How dull would your wit have to be to need a second visit to Spamalot to 'get' it? It's a musical based on a Monty Python film. It's hardly obscurantist humour, is it?
"I thought Monty Python was a person until three months ago."
Oh. That would be roughly where the dull wit would be calibrated, then.
Apparently it's not easy being in the show:
He told [Newsweek] he was so sore from rehearsals he "couldn't even get off the toilet the other day."
"It hurts so bad. I don't know if it's I'm not coordinated or using muscles I never had to use before," he said.
"It hurts so bad. I don't know if it's I'm not coordinated or using muscles I never had to use before," he said.

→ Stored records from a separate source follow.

/-- With enough of them DECODE_FRAME never stops at a block boundary (R16). -/
theorem decodeLoop_passes : ∀ (fuel : Nat) (s t : State), s.limit.toNat - s.pos.toNat < fuel →
    decodeLoop fuel s = .next t → ¬atBoundary t
  | 0, _, _, h, _ => by omega
  | fuel + 1, s, t, h, ht => by
    by_cases hs : atBoundary s
    · obtain ⟨d, ix, start, hs'⟩ := hs
      simp only [decodeLoop, hs'] at ht
      split at ht
      · cases ht
        rintro ⟨_, _, _, h⟩
        cases h
      · rename_i hd _
        split at ht
        · rename_i u hr
          by_cases hb : atBoundary u
          · obtain ⟨h1, h2, h3⟩ := runHeader_advances ⟨d, ix, start, hs'⟩ hr hb
            exact decodeLoop_passes fuel u t (by rw [h1]; omega) ht
          · rw [decodeLoop_stays hb] at ht
            cases ht
            exact hb
        · cases ht
        · cases ht
    · rw [decodeLoop_stays hs] at ht
      cases ht
      exact hs

theorem decodeBlocks_passes {s t : State} (h : decodeBlocks s = .next t) : ¬atBoundary t :=
  decodeLoop_passes _ s t (by omega) h

theorem decodeBlocks_stays {s : State} (h : ¬atBoundary s) : decodeBlocks s = .next s := decodeLoop_stays h _

/-- At a block boundary: the header code, its block, and what follows. -/
theorem decodeBlocks_boundary {s : State} {d : Bool} {ix : Nat} {start : Word}
    (hs : s.inflight = some (.decode d ix [] start)) : decodeBlocks s =
      match fetchHeader s with
      | none => .next (corruptBlock .corruptTruncated start s)
      | some hd =>
        match runHeader hd s with
        | .next t => decodeBlocks t
        | .fault f => .fault f
        | .refused r => .refused r := by
  unfold decodeBlocks
  rw [decodeLoop, hs]
  simp only []
  cases fetchHeader s with
  | none => rfl
  | some hd =>
    simp only []
    cases hr : runHeader hd s with
    | fault f => rfl
    | refused r => rfl
    | next t =>
      simp only []
      by_cases hb : atBoundary t
      · obtain ⟨h1, h2, h3⟩ := runHeader_advances ⟨d, ix, start, hs⟩ hr hb
        exact decodeLoop_fuel _ _ t (by rw [h1]; omega) (by omega)
      · rw [decodeLoop_stays hb, decodeLoop_stays hb]
/-- What a run of whole blocks leaves. -/
def blocksDone (d : Bool) : List (List Word) → State → State
  | [], s => s
  | xs :: r, s => blocksDone d r (blockDone d xs s)

/-- DECODE_FRAME over whole blocks that BUF holds below LIMIT, with room in VALUE_OUT: it ends after the frame's last
block, and stands at the next block boundary otherwise. -/
theorem decodeBlocks_run (d : Bool) : ∀ (bs : List (List Word)) (ix left' : Nat) (s : State), codecLegal s.cfg →
    ix < s.nvalues.toNat → blockRun (cfgBlock s.cfg) (s.nvalues.toNat - ix) bs left' →
    (∀ ys ∈ bs, wordsLegal s.cfg ys) → s.limit.toNat ≤ capOf s →
    holdsStream s.buf s.pos.toNat (streamBlocks s.cfg s.prevS.toNat bs) →
    (bs ≠ [] → s.pos.toNat + (streamBlocks s.cfg s.prevS.toNat bs).length ≤ s.limit.toNat) →
    (d = true ∨ s.valueOut.length + bs.flatten.length ≤ s.par.voutDepth) →
    decodeBlocks (hold (.decode d ix [] s.pos) s) =
      if left' = 0 then .next (finishDecode (blocksDone d bs s))
      else decodeBlocks (hold (.decode d (s.nvalues.toNat - left') [] (blocksDone d bs s).pos) (blocksDone d bs s))
  | [], ix, left', s, _, hix, hr, _, _, _, _, _ => by
    have hr : s.nvalues.toNat - ix = left' := hr
    rw [if_neg (by omega), show s.nvalues.toNat - left' = ix by omega]
    rfl
  | xs :: bs, ix, left', s, hc, hix, hr, hl, hcap, hh, hf, ho => by
    obtain ⟨hne, hn, hr⟩ := hr
    have hlx := hl xs (by simp)
    have hf := hf (by simp)
    simp only [streamBlocks, List.length_append] at hf
    simp only [List.flatten_cons, List.length_append] at ho
    rw [streamBlocks, holdsStream_append] at hh
    have hsig := ofNat_streamSig hc hlx
    have hpos : 1 ≤ xs.length := List.length_pos_iff.2 hne
    have hle : xs.length ≤ s.nvalues.toNat - ix := by rw [hn]; exact Nat.min_le_right _ _
    have hp : (BitVec.ofNat 64 (s.pos.toNat + (streamBlock s.cfg s.prevS.toNat xs).length)).toNat =
        s.pos.toNat + (streamBlock s.cfg s.prevS.toNat xs).length := toNat_ofNat_add (by have := s.limit.isLt; omega)
    have hfetch : fetchHeader (hold (.decode d ix [] s.pos) s) =
        some (selectHeader s.prevS.toNat (streamSig s.cfg xs)) := fetchHeader_of_holds (s := s) hh.1 (by omega)
    have hblock := decodeBlock_reads (d := d) (ix := ix) (start := s.pos) (s := hold (.decode d ix [] s.pos) s) hc hlx hn
      hh.1 (by
        show s.pos.toNat + (streamBlock s.cfg s.prevS.toNat xs).length ≤ s.limit.toNat
        omega) (ho.imp_right fun h => by
        show s.valueOut.length + xs.length ≤ s.par.voutDepth
        omega)
    have hsel : headerSig s.prevS.toNat (selectHeader s.prevS.toNat (streamSig s.cfg xs)) = streamSig s.cfg xs :=
      selectHeader_sig (streamSig_le_64 hc hlx)
    have hrun := runHeader_boundary (s := hold (.decode d ix [] s.pos) s) (d := d) (ix := ix) (start := s.pos)
      (selectHeader s.prevS.toNat (streamSig s.cfg xs)) rfl hcap
    rw [hold_prevS, hsel] at hrun
    have hblock' := hrun.trans (congrArg _ hblock)
    by_cases hend : s.nvalues.toNat ≤ ix + xs.length
    · have hbs : bs = [] := by
        cases bs with
        | nil => rfl
        | cons ys r =>
          obtain ⟨hne', hn', _⟩ := hr
          exact absurd (List.length_eq_zero_iff.1 (by omega)) hne'
      subst hbs
      have hr : s.nvalues.toNat - ix - xs.length = left' := hr
      have hb := hblock'.trans (congrArg _ (if_pos hend))
      rw [decodeBlocks_boundary (hold_inflight _ _), hfetch]
      simp only [hb]
      rw [if_pos (by omega)]
      exact decodeLoop_idle rfl _
    · have hb := hblock'.trans (congrArg _ (if_neg hend))
      rw [decodeBlocks_boundary (hold_inflight _ _), hfetch]
      simp only [hb]
      refine decodeBlocks_run d bs (ix + xs.length) left' (blockDone d xs s) hc (Nat.not_le.1 hend) ?_
        (fun zs hz => hl zs (List.mem_cons_of_mem _ hz)) hcap ?_ ?_ ?_
      · show blockRun (cfgBlock s.cfg) (s.nvalues.toNat - (ix + xs.length)) bs left'
        rw [← Nat.sub_sub]
        exact hr
      · show holdsStream s.buf (BitVec.ofNat 64 _).toNat (streamBlocks s.cfg (BitVec.ofNat 7 _).toNat _)
        rw [hp, hsig]
        exact hh.2
      · intro _
        show (BitVec.ofNat 64 _).toNat + (streamBlocks s.cfg (BitVec.ofNat 7 _).toNat _).length ≤ s.limit.toNat
        rw [hp, hsig]
        omega
      · refine ho.imp_right fun h => ?_
        show (s.valueOut ++ _).length + bs.flatten.length ≤ s.par.voutDepth
        have hd : (if d then ([] : List Word) else xs.map fun x =>
            deliverWord s.cfg (wordValue (cfgSigned s.cfg) (cfgPb s.cfg) x)).length ≤ xs.length := by
          cases d <;> simp
        rw [List.length_append]
        omega

/-- A run of whole blocks, field by field. -/
theorem blocksDone_eq (d : Bool) : ∀ (bs : List (List Word)) (s : State), codecLegal s.cfg →
    (∀ xs ∈ bs, wordsLegal s.cfg xs) → s.pos.toNat + (streamBlocks s.cfg s.prevS.toNat bs).length < 2 ^ 64 →
    blocksDone d bs s = { s with
      pos := BitVec.ofNat 64 (s.pos.toNat + (streamBlocks s.cfg s.prevS.toNat bs).length)
      prevS := BitVec.ofNat 7 (lastSig s.cfg s.prevS.toNat bs)
      valueOut := s.valueOut ++ if d then []
        else bs.flatten.map fun x => deliverWord s.cfg (wordValue (cfgSigned s.cfg) (cfgPb s.cfg) x) }
  | [], s, _, _, _ => by cases d <;> simp [blocksDone, streamBlocks, lastSig]
  | xs :: r, s, hc, hl, h64 => by
    simp only [streamBlocks, List.length_append] at h64
    have hp : (BitVec.ofNat 64 (s.pos.toNat + (streamBlock s.cfg s.prevS.toNat xs).length)).toNat =
        s.pos.toNat + (streamBlock s.cfg s.prevS.toNat xs).length := toNat_ofNat_add (by omega)
    have hsig := ofNat_streamSig hc (hl xs (by simp))
    rw [blocksDone, blocksDone_eq d r (blockDone d xs s) hc (fun ys hy => hl ys (by simp [hy])) (by
      show (BitVec.ofNat 64 _).toNat + (streamBlocks s.cfg (BitVec.ofNat 7 _).toNat r).length < 2 ^ 64
      rw [hp, hsig]; omega)]
    simp only [blockDone, hp, hsig, streamBlocks, lastSig, List.length_append, Nat.add_assoc]
    cases d <;> simp

end Sys2Proof.Machine
end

What muscles, exactly, are in your bottom that you need to use for acting that you might never have exercised before?
8 comments:
I believe Mr Aiken is referring to his leg muscles being sore as there are quite a lot of dance steps in the play and he has never danced before. You people do love to make him out to be the fool though, don't you?

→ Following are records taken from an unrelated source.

-- ==== Sys2Proof/Tests/Slice0.lean ====
section
/-! SUPPORT. Small tests: the well-formedness checks, the decoding of words written out from the spec, one step of each
instruction with the results the spec gives (the examples of its rules, and vectors of 95_test_vectors.md, named in the
comments), and for each obligation with hypotheses a witness that meets them. -/

set_option Elab.async false

namespace Sys2Proof.Tests

open Sys2Proof.Machine

/-! ## Helpers -/

/-- BUF with these octets from octet 0 on written, and nothing else. -/
def mem (l : List Octet) : Memory where
  value := ((List.range l.length).zip l).filter fun c => c.2 != 0#8
  written := (List.range l.length).map fun k => (k, 0xFF#8)
  era := 0

/-- The state after reset with these octets in BUF and POS at `p`. -/
def st (l : List Octet) (p : Nat) : State := { State.reset with buf := mem l, pos := BitVec.ofNat 64 p }

/-- The next state of an outcome. -/
def got (o : Host.Outcome State Fault Refusal) : Option State :=
  match o with
  | .next t => some t
  | _ => none

/-- One step of the engine with this command word issued. -/
def run (w : Word) (s : State) : Option State := got (step { s with inflight := some (.issued w) })

/-- STATUS, POS and RESULT. -/
def regs (o : Option State) : Option (Nat × Nat × Nat) :=
  o.map fun t => ((statusWord t).toNat, t.pos.toNat, t.result.toNat)

/-- The first `n` octets of BUF. -/
def octets (n : Nat) (o : Option State) : Option (List Nat) :=
  o.map fun t => (List.range n).map fun k => (bufOctet t.buf k).toNat

/-- A DECODE_FRAME at a block boundary at bit 0, LIMIT at the end of the octets. -/
def boundary (l : List Octet) (c n : Word) : State :=
  { st l 0 with inflight := some (.decode false 0 [] 0#64), limit := BitVec.ofNat 64 (8 * l.length), cfg := c, nvalues := n }

/-! ## Well-formedness: R73, R78 -/

theorem test_read_width_0_is_ill_formed : (Instr.read 0 true).wellFormed = false := by decide
theorem test_write_width_65_is_ill_formed : (Instr.write 65).wellFormed = false := by decide
theorem test_append_width_0_is_ill_formed : (Instr.append 0).wellFormed = false := by decide
theorem test_extract_width_127_is_ill_formed : (Instr.extract 127 false).wellFormed = false := by decide
theorem test_widths_1_and_64_are_well_formed :
    (Instr.read 1 true).wellFormed = true ∧ (Instr.write 64).wellFormed = true ∧ (Instr.append 64).wellFormed = true ∧
      (Instr.extract 1 false).wellFormed = true := by decide

/-- A DECODE_FRAME that waited with the word 7 of its first block in hand; the second block, one zero under H1, follows. -/
def waiting : State :=
  { st [0x01] 0 with
    inflight := some (.decode false 2 [7#64] 0#64), cfg := 0x31002#64, nvalues := 3#64, limit := 8#64 }

/-! ## Decoding: the command words of R88, the header codes of R81 -/

theorem test_decode_nop : decodeTableWord 64 0x00000000 = some .nop := by decide
theorem test_decode_setpos : decodeTableWord 64 0x00000001 = some .setpos := by decide
theorem test_decode_advance : decodeTableWord 64 0x00000002 = some .advance := by decide
theorem test_decode_getpos : decodeTableWord 64 0x00000003 = some .getpos := by decide
theorem test_decode_readbit : decodeTableWord 64 0x00000004 = some .readbit := by decide
theorem test_decode_writebit : decodeTableWord 64 0x00000005 = some .writebit := by decide
/-- `read.s 12` is 0x00008C06 (R88). -/
theorem test_decode_read : decodeTableWord 64 0x00008C06 = some (.read 12 true) := by decide
/-- `write 5`: 0x07 + (5 << 8). -/
theorem test_decode_write : decodeTableWord 64 0b0000010100000111 = some (.write 5) := by decide
theorem test_decode_align : decodeTableWord 64 0x00000008 = some .align := by decide
/-- `append 64`: 0x09 + (64 << 8). -/
theorem test_decode_append : decodeTableWord 64 0b0100000000001001 = some (.append 64) := by decide
/-- `extract.s 4`: 0x0A + (4 << 8) + 0x8000. -/
theorem test_decode_extract : decodeTableWord 64 0b1000010000001010 = some (.extract 4 true) := by decide
theorem test_decode_encode : decodeTableWord 64 0x00000010 = some .encodeFrame := by decide
theorem test_decode_decode : decodeTableWord 64 0x00000011 = some (.decodeFrame false) := by decide
theorem test_decode_decode_d : decodeTableWord 64 0x00010011 = some (.decodeFrame true) := by decide
theorem test_decode_serialize : decodeTableWord 64 0x00000018 = some .serialize := by decide
theorem test_decode_load : decodeTableWord 64 0x00000019 = some .load := by decide
theorem test_decode_clear : decodeTableWord 64 0x0000001E = some .clear := by decide
theorem test_decode_clrerr : decodeTableWord 64 0x0000001F = some .clrerr := by decide
/-- Stream bit `1`; what follows does not matter. -/
theorem test_decode_h1 : decodeTableWord 8 0b00000001 = some .h1 := by decide
/-- Stream bits `0 110`, b3 = 3, written here last stream bit first. -/
theorem test_decode_h4 : decodeTableWord 8 0b0110 = some (.h4 3) := by decide
/-- Stream bits `0 111 01`, b2 = 2. -/
theorem test_decode_h6 : decodeTableWord 8 0b101110 = some (.h6 2) := by decide
/-- Stream bits `0 111 11 011000`, b6 = 6, so s = 16. -/
theorem test_decode_h12 : decodeTableWord 16 0b000110111110 = some (.h12 6) := by decide
/-- The priority of R143: OPCODE, then RESERVED, then WIDTH (vectors W3, W4, W5, W6, W7, W9). -/
theorem test_decode_rejections :
    decodeCommand 0x0B#64 = .error .opcode ∧ decodeCommand 0x1000000FF#64 = .error .opcode ∧
      decodeCommand 0x20006#64 = .error .reserved ∧ decodeCommand 0x6#64 = .error .width ∧
      decodeCommand 0x4106#64 = .error .width ∧ decodeCommand 0x8807#64 = .error .reserved := by decide

/-! ## One step of each instruction -/

/-- R134's example. -/
theorem test_nop : run 0x00#64 (st [0xB4] 5) = some (st [0xB4] 5) := by decide +kernel
/-- R91's example, and vector C2: above CAP. -/
theorem test_setpos : regs (run 0x01#64 { st [] 7 with arg := 20#64 }) = some (0, 20, 0) := by decide +kernel
theorem test_setpos_bounds : regs (run 0x01#64 { st [] 7 with arg := 2049#64 }) = some (0x10030, 7, 0) := by
  decide +kernel
/-- R92's example, and vector C5: below 0. -/
theorem test_advance : regs (run 0x02#64 { st [] 20 with arg := 0xFFFFFFFFFFFFFFF4#64 }) = some (0, 8, 0) := by
  decide +kernel
theorem test_advance_bounds :
    regs (run 0x02#64 { st [] 20 with arg := 0xFFFFFFFFFFFFFFEB#64 }) = some (0x20030, 20, 0) := by decide +kernel
/-- R93's example. -/
theorem test_getpos : regs (run 0x03#64 (st [] 131)) = some (0, 131, 131) := by decide +kernel
/-- R94's example, and vector C14: at CAP. -/
theorem test_readbit : regs (run 0x04#64 (st [0xB4] 2)) = some (0, 2, 1) := by decide +kernel
theorem test_readbit_bounds : regs (run 0x04#64 (st [] 2048)) = some (0x40030, 2048, 0) := by decide +kernel
/-- R95's example, and vector C13: only ARG[0] counts. -/
theorem test_writebit : octets 1 (run 0x05#64 { st [0xB4] 0 with arg := 1#64 }) = some [0xB5] := by decide +kernel
theorem test_writebit_low_bit : octets 1 (run 0x05#64 { st [0] 0 with arg := 0xFE#64 }) = some [0] := by decide +kernel
/-- R96's example, and the same field unsigned. -/
theorem test_read_signed : regs (run 0x8206#64 (st [0xB4] 4)) = some (0, 6, 0xFFFFFFFFFFFFFFFF) := by decide +kernel
theorem test_read_unsigned : regs (run 0x0206#64 (st [0xB4] 4)) = some (0, 6, 3) := by decide +kernel
/-- R97's example, and vector C23: the bits are replaced. -/
theorem test_write : octets 2 (run 0x0507#64 { st [0, 0] 6 with arg := 0x1D#64 }) = some [0x40, 0x07] := by
  decide +kernel
theorem test_write_replaces : octets 1 (run 0x0307#64 { st [0xFF] 2 with arg := 0xF0#64 }) = some [0xE3] := by
  decide +kernel
/-- R98's examples. -/
theorem test_align : regs (run 0x08#64 (st [] 131)) = some (0, 136, 0) := by decide +kernel
theorem test_align_aligned : regs (run 0x08#64 (st [] 136)) = some (0, 136, 0) := by decide +kernel
/-- R99's example, and the wait of R14 with one word missing. -/
theorem test_append :
    octets 2 (run 0x0409#64 { st [0, 0] 0 with cnt := 3#64, valueIn := [0x3#64, 0xA#64, 0x15#64] }) =
      some [0xA3, 0x05] := by decide +kernel
theorem test_append_waits :
    (run 0x0409#64 { st [0, 0] 0 with cnt := 3#64, valueIn := [0x3#64, 0xA#64] }).map (·.inflight) =
      some (some (.append 4 2)) := by decide +kernel
/-- R101's example, and vector C30's clamp of an unsigned field into u8. -/
theorem test_extract :
    (run 0x840A#64 { st [0xA3, 0x05] 0 with cnt := 3#64, cfg := 0x4100C#64 }).map (·.valueOut) =
      some [0x3#64, 0xFFFFFFFFFFFFFFFA#64, 0x5#64] := by decide +kernel
theorem test_extract_clamps :
    (run 0x100A#64 { st [0x01, 0x80] 0 with cnt := 1#64, cfg := 0x100C#64 }).map (·.valueOut) = some [0xFF#64] := by
  decide +kernel
/-- R110's example (EX4), and vector E-E-3's RANGE in the second block. -/
theorem test_encode :
    octets 3 (run 0x10#64 { st [] 0 with cfg := 0x801#64, nvalues := 5#64, valueIn := [3#64, 4#64, 2#64, 1#64, 0#64] }) =
      some [0xB4, 0x91, 0x94] := by decide +kernel
theorem test_encode_range :
    regs (run 0x10#64 { st [] 0 with
      cfg := 0x30802#64, nvalues := 6#64, valueIn := [1#64, 2#64, 3#64, 300#64, 5#64, 6#64] }) =
      some (0x100040, 8, 0) := by decide +kernel
/-- R122's example, one step up to the first header; and vector D-SIGN-1. -/
theorem test_decode_frame :
    regs (run 0x11#64 { st [0xF4, 0xFF, 0x0F] 0 with cfg := 0x51088#64, nvalues := 8#64, limit := 24#64 }) =
      some (0, 24, 3) := by decide +kernel
theorem test_decode_frame_sign :
    regs (run 0x11#64 { st [0xF4, 0xFF, 0x0F] 0 with cfg := 0x11088#64, nvalues := 8#64, limit := 24#64 }) =
      some (0x110120, 0, 0) := by decide +kernel
/-- R129's example: the bits from POS = 20 up are forced to 0 in the output. -/
theorem test_serialize :
    (run 0x18#64 (st [0xF4, 0xFF, 0xFF] 20)).map (·.octetOut) = some [0xF4#8, 0xFF#8, 0x0F#8] := by decide +kernel
/-- R131's example, and BOUNDS before any pop. -/
theorem test_load :
    octets 5 (run 0x19#64 { st [] 9 with cnt := 3#64, octetIn := [0xF4#8, 0xFF#8, 0x0F#8] }) =
      some [0xF4, 0xFF, 0x0F, 0, 0] := by decide +kernel
theorem test_load_bounds :
    regs (run 0x19#64 { st [] 9 with cnt := 257#64 }) = some (0x190030, 9, 0) := by decide +kernel
/-- R136's example. -/
theorem test_clear :
    (octets 2 (run 0x1E#64 (st [0xB4] 77)), regs (run 0x1E#64 (st [0xB4] 77))) = (some [0, 0], some (0, 0, 0)) := by
  decide +kernel
/-- R135's example. -/
theorem test_clrerr : regs (run 0x1F#64 { st [] 3 with err := 1#4, errSub := 1#4 }) = some (0, 3, 0) := by
  decide +kernel
/-- H1 at a frame's start: s = 0, so the block is zeros (R122's corner case). -/
theorem test_h1 : (got (step (boundary [0x01] 0x31008#64 2#64))).map (·.valueOut) = some [0#64, 0#64] := by
  decide +kernel
/-- H4 with b3 = 2 (vector EX5): eight signed fields of two ones. -/
theorem test_h4 :
    (got (step (boundary [0xF4, 0xFF, 0x0F] 0x51088#64 8#64))).map (·.valueOut) =
      some (List.replicate 8 0xFFFFFFFFFFFFFFFF#64) := by decide +kernel
/-- H6 with b2 = 0 (vector E-H-7, value 64): s = 7. -/
theorem test_h6 : (got (step (boundary [0x0E, 0x10] 0x34001#64 1#64))).map (·.valueOut) = some [64#64] := by
  decide +kernel
/-- H12 with b6 = 0 (vector E-H-10, value 512), and b6 = 55 (vector D-WIDTH). -/
theorem test_h12 : (got (step (boundary [0x3E, 0x00, 0x20] 0x34001#64 1#64))).map (·.valueOut) = some [512#64] := by
  decide +kernel
theorem test_h12_width : regs (got (step (boundary [0xFE, 0x0D] 0x34001#64 1#64))) = some (0x110210, 0, 0) := by
  decide +kernel
/-- A DECODE_FRAME that waited goes on past the block boundary in the same step, to the frame's end (R16). -/
theorem test_goes_on_past_boundary :
    (got (step waiting)).map (fun t => (t.valueOut, t.inflight, t.pos)) = some ([7#64, 0#64], none, 8#64) := by
  decide +kernel
/-- The first step after reset runs a placed command word and a placed header code. -/
theorem test_with_fetch_word :
    regs (got (step (State.reset.withFetchWord 64 0x1E))) = some (0, 0, 0) ∧
      regs (got (step (State.reset.withFetchWord 16 0x3E))) = some (0, 24, 3) := by decide +kernel
/-- ID for W = 32 reads 0x2054525058 (R33). -/
theorem test_id : (idWord State.reset).toNat = 0x2054525058 := by decide

/-! ## Witnesses: a state and operands that meet the hypotheses of each obligation -/

/-- `Inv` of a state with no command in flight, in a form that evaluates. -/
def idleSound (s : State) : Bool :=
  s.par.legal && s.buf.wf && s.buf.within s.par.octets && decide (s.pos.toNat ≤ capOf s) &&
    decide (s.limit.toNat ≤ capOf s) && decide (s.cfg &&& ~~~cfgMask = 0#64) && decide (s.prevS.toNat ≤ 64) &&
    decide (s.frameStart.toNat % 8 = 0 ∧ s.frameStart.toNat ≤ capOf s) && decide (s.err = 0#4) &&
    decide (s.errSub = 0#4 ∧ s.errOp = 0#8) && decide (s.valueIn.length ≤ s.par.vinDepth) &&
    decide (s.valueOut.length ≤ s.par.voutDepth) && decide (s.octetIn.length ≤ s.par.oinDepth) &&
    decide (s.octetOut.length ≤ s.par.ooutDepth)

You people do love to make him out to be the fool though, don't you?
For not knowing who Monty Python are? Aiken's made _himself_ out to be a bit dense here, we're just sitting back and watching.
How ignorant are you? He wasn't even born yet when Monty Python was on the air and the Holy Grail was released in 1975. Before he was born! It isn't a prerequisite to intelligence to be a Python fan. Christ!
He knows and appreciates it now. Isn't that what counts?
Eric dear, one should not throw stones from glass houses. Going by your sparkling logic, I should be completely justified in asking who Christ was. Before my time, you see.
He knows and appreciates it now. Isn't that what counts?
Wow! And I thought the Mozzer's sycophants were impassioned. I think you're taking this far too seriously--you act like you're defending him from claims that he sodomized a puppy.
Added to which, Eric, Spamalot won a slew of Tony Awards in 2005. It's not like we're talking about End Of Part One or If You See God, Tell Him - this is a really well-known series which has, for the last two or three years, been represented on the stage. If Clay Aiken can't be expected to know about musical theatre, what would he know about?
(Ms Summers - I'm now picturing Aiken being caught with a little dog defending himself with the line "isn't this what Bob Barker always asked us to do..."?)
should i be worried that i don't know who Clay Aiken is?
Mr HB: I'm also imagining Janeane Garafalo going "Love your pets...just don't love your pets."
carsmilesteve: Not in the slightest; on the contrary, you should be commended for having somehow managed to avoid all that.
@Chus
"what you think" would appear to be a massive cut and paste of the Wikipedia article on Clay Aiken. Either you really do base your opinions on the wisdom of the crowds, or else... you know... you might be a little bit spammy.